Have we gone blind?
In the past few days I was in Milan and I saw the translation of this article by David Frum in yesterday's Foglio (a serious and rather snobby atlanticist Italian "opinion daily"). I found this passage rather amusing:
The topic for debate: "Is the United States a superpower with feet of clay?" The program was dominated by Emmanuel Todd, a French intellectual who has made a large reputation for himself in France with lip-smacking predictions of an imminent collapse of American power.As Jean-Francois Revel says, anti-Americanism is an irrational obsession.
The effect of Todd's warnings was spoiled a little by the commercials that punctuated the show. One moment there was Todd, a handsomely coiffed French writer in a splendidly tailored shirt urging the nations of the world to join together to reject American hegemony.
The next minute, a big glass of orange juice is being poured as Louis Armstrong sings "It's A Wonderful World" in English.
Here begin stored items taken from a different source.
-- ==== Sys2Proof/Laws/Settle.lean ====
section
/-!
SUPPORT. What every command does beside its own effect: it answers a next state, leaves the queue as it finds it, keeps the canonical form of the
memory, and, when a device has nothing in hand, adds nothing of its own.
-/

namespace Sys2Proof.Machine

open Safety

/-! ## Settling with nothing in hand -/

theorem mbSweep_of_posted_nil {n : Node} (h : n.mb.posted = []) : n.mbSweep = n := by simp [Node.mbSweep, h]

theorem Ddu.carryN_of_due_nil {d : Ddu} (h : d.n.due = []) (k : Nat) : d.carryN k = d := by
  cases k with
  | zero => rfl
  | succ k => simp [Ddu.carryN, h]

theorem Abl.carryN_of_due_nil {a : Abl} (h : a.n.due = []) (k : Nat) : a.carryN k = a := by
  cases k with
  | zero => rfl
  | succ k => simp [Abl.carryN, h]

/-- No message that waits has expired where none waits. -/
theorem purge_of_txq_nil {n : Node} (h : n.txq = []) : n.purge = n := by simp [Node.purge, h]

/-- With no loss and no record to count, nothing settles. -/
theorem settle_of_quiet {n : Node} (h : QuietNode n) : n.settle = n := by
  obtain ⟨n0, mb, hq, hl, ho, hw, hi⟩ := h
  have e : n.flushLoss = n := by
    have hp : ({ n.parent with orphanDrops := 0 } : ParentX) = n.parent := by rw [← ho]
    simp only [Node.flushLoss, hl, ho, List.foldl_nil, Node.loss, if_pos, hp]
    rw [← hl]
  simp only [Node.settle, e]
  split
  · obtain ⟨⟩ := n
    simp_all
  · obtain ⟨⟩ := n
    simp_all [Node.count, Node.countIn]

/-- A DDU with nothing in hand settles as it is. -/
theorem Ddu.carry_of_quiet {d : Ddu} (h : QuietDdu d) : d.carry = d := by
  obtain ⟨hn, hf, hi, ht, hw⟩ := h
  have e0 : (d.carryN 8).on Node.mbSweep = d := by
    simp [Ddu.carryN_of_due_nil hn.1, Ddu.on, mbSweep_of_posted_nil hn.2.1]
  have e1 : (d.on fun n => n.purge) = d := by simp [Ddu.on, purge_of_txq_nil hn.2.2.1]
  have e2 : d.fabricDrain = d := by
    obtain ⟨n, bnd, str, sens, trc, fab, fb⟩ := d
    obtain ⟨⟩ := fb
    simp_all [Ddu.fabricDrain]
  have e3 : d.fastRest = d := by simp [Ddu.fastRest, hi]
  have e4 : d.trcJob = d := by simp [Ddu.trcJob, ht]
  have e5 : d.spillWater = d := by simp [Ddu.spillWater, Ddu.rd, hw]
  have e6 : d.on Node.settle = d := by simp [Ddu.on, settle_of_quiet hn]
  simp only [Ddu.carry, e0, e1, e2, e3, e4, e5, e6, ite_self]

/-- A sentinel with nothing in hand has no work that follows. -/
theorem Abl.follow_of_quiet {a : Abl} (h : QuietAbl a) : a.follow = a := by
  obtain ⟨hn, ho, hm, hi, hv, hc, hq, hs, hr, hx, ht, hg, h3, h4, _⟩ := h
  have e1 : a.verSweep = a := by simp [Abl.verSweep, hv]
  have e2 : a.campSweep = a := by simp [Abl.campSweep, hc]
  have e3 : a.secSweep = a := by simp [Abl.secSweep, hs, hr, hx, ht]
  have e7 : a.owedSweep = a := by
    rw [Abl.owedSweep, hq, List.foldl_nil, ← hq]
  have e4 : a.sweepStep = a := by simp [Abl.sweepStep, hg]
  have e5 : a.domWork = a := by simp [Abl.domWork, h3, h4]
  have e6 : a.storeOut = a := by simp [Abl.storeOut, hm, Abl.hsDrain, ho]
  simp [Abl.follow, e1, e2, e3, e7, e4, e5, e6, Abl.on, mbSweep_of_posted_nil hn.2.1, purge_of_txq_nil hn.2.2.1, settle_of_quiet hn]

/-! ## What a command keeps -/

/-- What no command touches or breaks: the queue, the numbering of the open values, and the canonical form of the memory. -/
structure Kept (s t : State) : Prop where
  pending : t.pending = s.pending
  free : s.free ≤ t.free
  mem : s.mem.wf = true → t.mem.wf = true

/-- A result that is a next state in which everything of `Kept` holds. -/
def Completes (s : State) (r : Res) : Prop := ∃ t, r = .next t ∧ Kept s t

theorem Kept.refl (s : State) : Kept s s := ⟨rfl, le_refl _, id⟩

theorem settleDdu_kept {s s' : State} (h : Kept s s') (d : Ddu) : Kept s (s'.settleDdu d) := ⟨h.pending, h.free, h.mem⟩

theorem settleAbl_kept {s s' : State} (h : Kept s s') (a : Abl) : Kept s (s'.settleAbl a) := by
  refine ⟨h.pending, h.free, fun hm => ?_⟩
  simp only [State.settleAbl, putAbl]
  apply stores_wf
  split
  · rfl
  · exact h.mem hm

theorem onDdu_completes {s s' : State} (h : Kept s s') (f : Ddu → Ddu) : Completes s (onDdu s' f) := ⟨_, rfl, settleDdu_kept h _⟩

theorem onAbl_completes {s s' : State} (h : Kept s s') (f : Abl → Abl) : Completes s (onAbl s' f) := ⟨_, rfl, settleAbl_kept h _⟩

theorem onNode_completes {s s' : State} (h : Kept s s') (dev : Dev) (f : Node → Node) : Completes s (onNode dev s' f) := by
  cases dev
  · exact onDdu_completes h fun d => d.on f
  · exact onAbl_completes h fun a => a.on f

theorem onDduFree_completes {s s' : State} (h : Kept s s') (f : Nat → Ddu → Ddu) : Completes s (onDduFree s' f) :=
  ⟨_, rfl, settleDdu_kept (s' := { s' with free := s'.free + 1 }) ⟨h.pending, Nat.le_succ_of_le h.free, h.mem⟩ _⟩

theorem onAblFree_completes {s s' : State} (h : Kept s s') (f : Nat → Abl → Abl) : Completes s (onAblFree s' f) :=
  ⟨_, rfl, settleAbl_kept (s' := { s' with free := s'.free + 1 }) ⟨h.pending, Nat.le_succ_of_le h.free, h.mem⟩ _⟩

theorem dduWrite_completes (who : Requester) (s : State) (f : Ddu → Ddu) : Completes s (dduWrite who s f) := by
  unfold dduWrite
  split
  · exact ⟨_, rfl, ⟨rfl, le_refl _, id⟩⟩
  · split
    · exact ⟨_, rfl, ⟨rfl, le_refl _, id⟩⟩
    · exact onDdu_completes (s := s) (s' := { s with busErr := false }) ⟨rfl, le_refl _, id⟩ f

theorem dduSentinelWrite_completes (who : Requester) (s : State) (f : Ddu → Ddu) : Completes s (dduSentinelWrite who s f) := by
  unfold dduSentinelWrite
  split
  · exact ⟨_, rfl, ⟨rfl, le_refl _, id⟩⟩
  · split
    · exact onDdu_completes (s := s) (s' := { s with busErr := false }) ⟨rfl, le_refl _, id⟩ f
    · exact ⟨_, rfl, ⟨rfl, le_refl _, id⟩⟩

theorem ablWrite_completes (who : Requester) (s : State) (f : Abl → Abl) : Completes s (ablWrite who s f) := by
  unfold ablWrite
  split
  · exact onAbl_completes (Kept.refl s) _
  · exact ⟨_, rfl, ⟨rfl, le_refl _, id⟩⟩

/-! ## A message of a JobTag (R258): acted on, or dropped and counted -/

theorem Node.ofJob_known {n : Node} {t : Nat} (f : Node → Node) (h : n.jobCheck t = 0) : n.ofJob t f = f n := by simp [Node.ofJob, h]

theorem Node.ofJob_stale {n : Node} {t : Nat} (f : Node → Node) (h : n.jobCheck t = 1) : n.ofJob t f = n.bumpOf staleReg := by
  simp [Node.ofJob, h]

theorem Node.ofJob_unknown {n : Node} {t : Nat} (f : Node → Node) (h : n.jobCheck t = 2) : n.ofJob t f = n.bumpOf unknownReg := by
  simp [Node.ofJob, h]

theorem Abl.ofJob_known {a : Abl} {t : Nat} (f : Abl → Abl) (h : a.n.jobCheck t = 0) : a.ofJob t f = f a := by simp [Abl.ofJob, h]

theorem Abl.ofJob_stale {a : Abl} {t : Nat} (f : Abl → Abl) (h : a.n.jobCheck t = 1) : a.ofJob t f = a.on fun n => n.bumpOf staleReg := by
  simp [Abl.ofJob, h]

theorem Abl.ofJob_unknown {a : Abl} {t : Nat} (f : Abl → Abl) (h : a.n.jobCheck t = 2) : a.ofJob t f = a.on fun n => n.bumpOf unknownReg := by
  simp [Abl.ofJob, h]

end Sys2Proof.Machine
end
Immediately after that, five young people chant "one, two, three, four, five" in English as they pile into a new Honda. Now it's an advertisement for ring tones for your mobile phone: a choice of the best of Dr. Dre, Snoop Dog, and other American rappers. Once the commercials end, it's time for the evening's movie: Rocky IV.
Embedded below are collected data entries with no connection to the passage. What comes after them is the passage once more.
/-- Settles O2: each command by what it does on a DDU whose always-on domain is up. -/
theorem boundaryCompletes : Obligations.BoundaryCompletes := by
  unfold Obligations.BoundaryCompletes
  refine ⟨?_, ?_, ?_, ?_, ?_, ?_, ?_, ?_, ?_, ?_, ?_, ?_, ?_, ?_⟩
  · intro s m halive hpwr hup hroom hlo hhi
    exact onDduLive_eq_next (fun d => d.markerAccept m) (Ddu.live_of_alive halive) (Ddu.markerAccept_of_room halive hpwr hup hroom hlo hhi)
  · intro s m stamp before late rest hlive hruns hfifo hkind htrig
    exact onDduLive_eq_next Ddu.markerProcess hlive (Ddu.markerProcess_of_phase hruns hfifo hkind htrig)
  · intro s r halive hpwr hup hroom
    exact onDduLive_eq_next (fun d => d.reportAccept r) (Ddu.live_of_alive halive) (Ddu.reportAccept_of_room halive hpwr hup hroom)
  · intro s r cell k rest hlive hfifo hup hreset hjob hopen
    exact onDduLive_eq_next Ddu.abftCheck hlive (Ddu.abftCheck_of_open hfifo hup hreset rfl hjob hopen)
  · intro s hlive hpwr hup hstart hgood
    rw [exec_hostActiveRise_of_live hlive, Ddu.hostRise_of_flood hpwr hup hstart hgood]
  · intro s hlive hpwr
    rw [exec_hostActiveFall_of_live hlive, Ddu.hostFall_of_not_flood hpwr]
  · intro s hlive hpwr
    rw [exec_hostActiveFall_of_live hlive, Ddu.hostFall_of_flood hpwr]
  · intro s hlive hup hstart hgood hpwr
    exact exec_fastDomainStart_of_down hlive hup hstart hgood hpwr
  · intro s hlive hstart
    exact onDduLive_eq_next Ddu.fastReady hlive (Ddu.fastReady_of_starting hstart)
  · intro s hlive hidle hup
    exact onDduLive_eq_next Ddu.fastIdleExpiry hlive (Ddu.fastIdleExpiry_of_idle hidle hup)
  · intro s hlive hstretch
    exact onDduLive_eq_next Ddu.droopDetect hlive (Ddu.droopDetect_of_unstretched hstretch)
  · intro s hlive hstretch
    exact onDduLive_eq_next Ddu.stretchEnd hlive (Ddu.stretchEnd_of_stretched hstretch)
  · intro s v hlive hreq hchan hset
    exact onDduLive_eq_next Ddu.regAck hlive (Ddu.regAck_of_wanted hreq hchan hset)
  · intro s v hlive hreq
    exact onDduLive_eq_next Ddu.regTimeout hlive (Ddu.regTimeout_of_request hreq)

end Sys2Proof.Machine
end

section
/-!
SUPPORT. Sub-block resets, the DDU's own resets and the closing of an epoch (R70 to R78, R277, R386, R387, R543, R681, R682).
-/

namespace Sys2Proof.Machine

/-! ## Sub-block resets (R70, R72) -/

/-- A write of one bit names that bit. -/
theorem setBitsOf_two_pow {b : Nat} (h : b < 11) : setBitsOf 11 (2 ^ b) = [b] := by
  interval_cases b <;> decide

/-- A reset that drains starts with what the sub-block has in hand. -/
theorem Ddu.subWrite_of_drain {d : Ddu} {b : Nat} (hb : b < 11) (hlife : d.n.fld Reg.DDU_STATUS 0 8 3 ≠ 4)
    (hidle : d.n.bit Reg.DDU_SUBRESET 0 b = false) (hmode : d.n.bit Reg.DDU_SUBRESET_MODE 0 b = false) (cause : Nat) :
    d.subWrite (2 ^ b) cause = d.on fun n => { (n.setB Reg.DDU_SUBRESET 0 b true) with
      resets := n.resets ++ [({ bit := b, mode := 0, cause := cause, inFlight := d.subWork b, began := d.n.local } : ResetRun)] } := by
  simp [Ddu.subWrite, Ddu.subStart, hlife, setBitsOf_two_pow hb, hidle, hmode, b2n]

theorem Ddu.subDrainEnd_of_draining {d : Ddu} {b : Nat} {r : ResetRun} (h : d.n.resets.find? (fun r => r.bit == b && !r.drained) = some r) :
    d.subDrainEnd b = ({ d with n := { d.n with resets :=
      { r with drained := true, discarded := min r.inFlight (d.subWork b), done := r.inFlight - min r.inFlight (d.subWork b) } ::
        (d.n.resets.filter fun x => x.bit != b) } } : Ddu).subDiscard b (min r.inFlight (d.subWork b)) := by
  simp only [Ddu.subDrainEnd, h]

theorem Ddu.subDone_of_drained {d : Ddu} {b : Nat} {r : ResetRun} (h : d.n.resets.find? (fun r => r.bit == b && r.drained) = some r) :
    d.subDone b = ({ d.subClear b with n := { (d.subClear b).n with resets := (d.subClear b).n.resets.filter fun x => x.bit != b } } : Ddu).on
      fun n => ((n.setB Reg.DDU_SUBRESET 0 b false).setB Reg.DDU_SUBRESET_DONE 0 b true).storeWaiting.emit 0 1 0x1D 0x0005 (subUnit b)
        ([b, r.mode, r.cause, 0] ++ le 4 r.done ++ le 4 r.discarded ++ le 4 ((n.local - r.began) / 1000)) := by
  simp only [Ddu.subDone, h]

/-! ## The DDU's own resets (R75 to R78, R681, R682) -/

/-- The release of a DDU whose die ledger has left its unmounted state changes the pin, and meets a HOST_ACTIVE that is high. -/
theorem Ddu.release_of_mounted {d d' : Ddu} (hgood : d.bnd.aonPgood = true)
    (hd' : d' = if d.bnd.hostActive then ({ d with bnd := { d.bnd with resetN := false } } : Ddu).hostRise
      else { d with bnd := { d.bnd with resetN := false } })
    (hmount : d'.n.fld Reg.DDU_DL_STATUS 0 0 3 ≠ 0) : d.release = d' := by
  subst hd'
  rw [Ddu.release, if_neg (by simp [hgood])]
  exact if_pos hmount

theorem Ddu.aliveRaise_of_ready {d : Ddu} (hlive : d.live = true) (htime : d.n.timeState ≠ tsUnaligned)
    (hmount : d.n.fld Reg.DDU_DL_STATUS 0 0 3 = 2 ∨ d.n.fld Reg.DDU_DL_STATUS 0 0 3 = 3) :
    d.aliveRaise = d.on fun n => (n.setB Reg.DDU_STATUS 0 3 true).setB Reg.DDU_STATUS 0 4 false := by
  simp [Ddu.aliveRaise, hlive, htime, hmount]

/-- A phase table that the ledger already holds is not journalled. -/
theorem Ddu.ledPhases_of_same {d : Ddu} (h : d.pw.phases = d.led.image.phases) : d.ledPhases = d := if_pos (by rw [h])

theorem exec_corePgoodFall_of_live {s : State} (hlive : s.ddu.live = true) :
    exec .corePgoodFall s = .next (s.settleDdu s.ddu.ledPhases.coreFall) := by
  change execCorePgoodFall s = _
  simp [execCorePgoodFall, onDdu, hlive]

/-! ## The closing of an epoch (R277, R386, R387) -/

@[simp] theorem Ddu.sentNote_chk (d : Ddu) (e a : Nat) : (d.sentNote e a).chk = d.chk := rfl

@[simp] theorem Ddu.epochFences_chk (d : Ddu) : d.epochFences.chk = d.chk := rfl

@[simp] theorem Ddu.epochFences_rd (d : Ddu) (r : RegDef) (i : Nat) : d.epochFences.rd r i = d.rd r i := rfl

/-- The masks that a closing epoch keeps and copies are all that it changes of the checker. -/
theorem Ddu.maskCopy_closing (d : Ddu) (e : Nat) : (d.maskCopy e).chk.closing = d.chk.closing := by
  unfold Ddu.maskCopy
  rw [Ddu.wr_chk]
  exact List.foldlRecOn _ _ (motive := fun x : Ddu => x.chk.closing = d.chk.closing) rfl fun x hx _ _ => hx

/-- The copied mask holds from the next epoch on (R387). -/
theorem Ddu.maskCopy_suspectFrom (d : Ddu) (e : Nat) : (d.maskCopy e).rd Reg.DDU_SNOOP_SUSPECT_FROM = (e + 1) % 2 ^ 32 := by
  rw [Ddu.maskCopy, Ddu.rd, Ddu.wr_n, rd_wr]
  rfl

/-- An epoch that waits for no report and no slot, and has no open tile, closes. -/
theorem Ddu.epochCloseDone_of_idle {d : Ddu} {e a before : Nat} {rest : List (Nat × Nat × Nat)}
    (hclosing : d.chk.closing = (e, a, before) :: rest) (hreports : before + d.bnd.chkFifo.length ≤ d.chk.accepted)
    (hslots : (d.chk.slots.all fun x => slotEpoch x.val != e) = true) (hopen : d.chk.epochs = []) :
    d.epochCloseDone.chk.closing = rest ∧ d.epochCloseDone.rd Reg.DDU_SNOOP_SUSPECT_FROM = (e + 1) % 2 ^ 32 := by
  have hwait : (decide (d.chk.accepted < before + d.bnd.chkFifo.length) ||
      d.chk.slots.any fun x => slotEpoch x.val == e && x.attempt == a) = false := by
    simp only [List.all_eq_true, bne_iff_ne] at hslots
    simp only [Bool.or_eq_false_iff, decide_eq_false_iff_not, Nat.not_lt, List.any_eq_false, Bool.and_eq_true, beq_iff_eq, not_and]
    exact ⟨hreports, fun x hx he => absurd he (hslots x hx)⟩
  have hmissing : (({ d.chk with closing := rest } : AbftX).ep e a).missingTiles = [] := by
    simp [AbftX.ep, hopen, EpochX.missingTiles]
  simp only [Ddu.epochCloseDone, hclosing, hwait, hmissing, List.foldl_nil, Bool.false_eq_true, if_false, Ddu.epochFences_chk,
    Ddu.epochFences_rd, Ddu.maskCopy_closing, Ddu.maskCopy_suspectFrom, Ddu.on_chk, Ddu.sentNote_chk, and_self]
One of the best books I read this summer was Philippe Roger's The American Enemy, a history of French anti-Americanism. With immense scholarship and shrewd wit, Roger argues that French anti-Americanism has very seldom had very much to do with America as it exists: Indeed, many of the most celebrated of France's anti-American intellectuals have known little if anything about the United States.
They may talk about America, but they are thinking of France.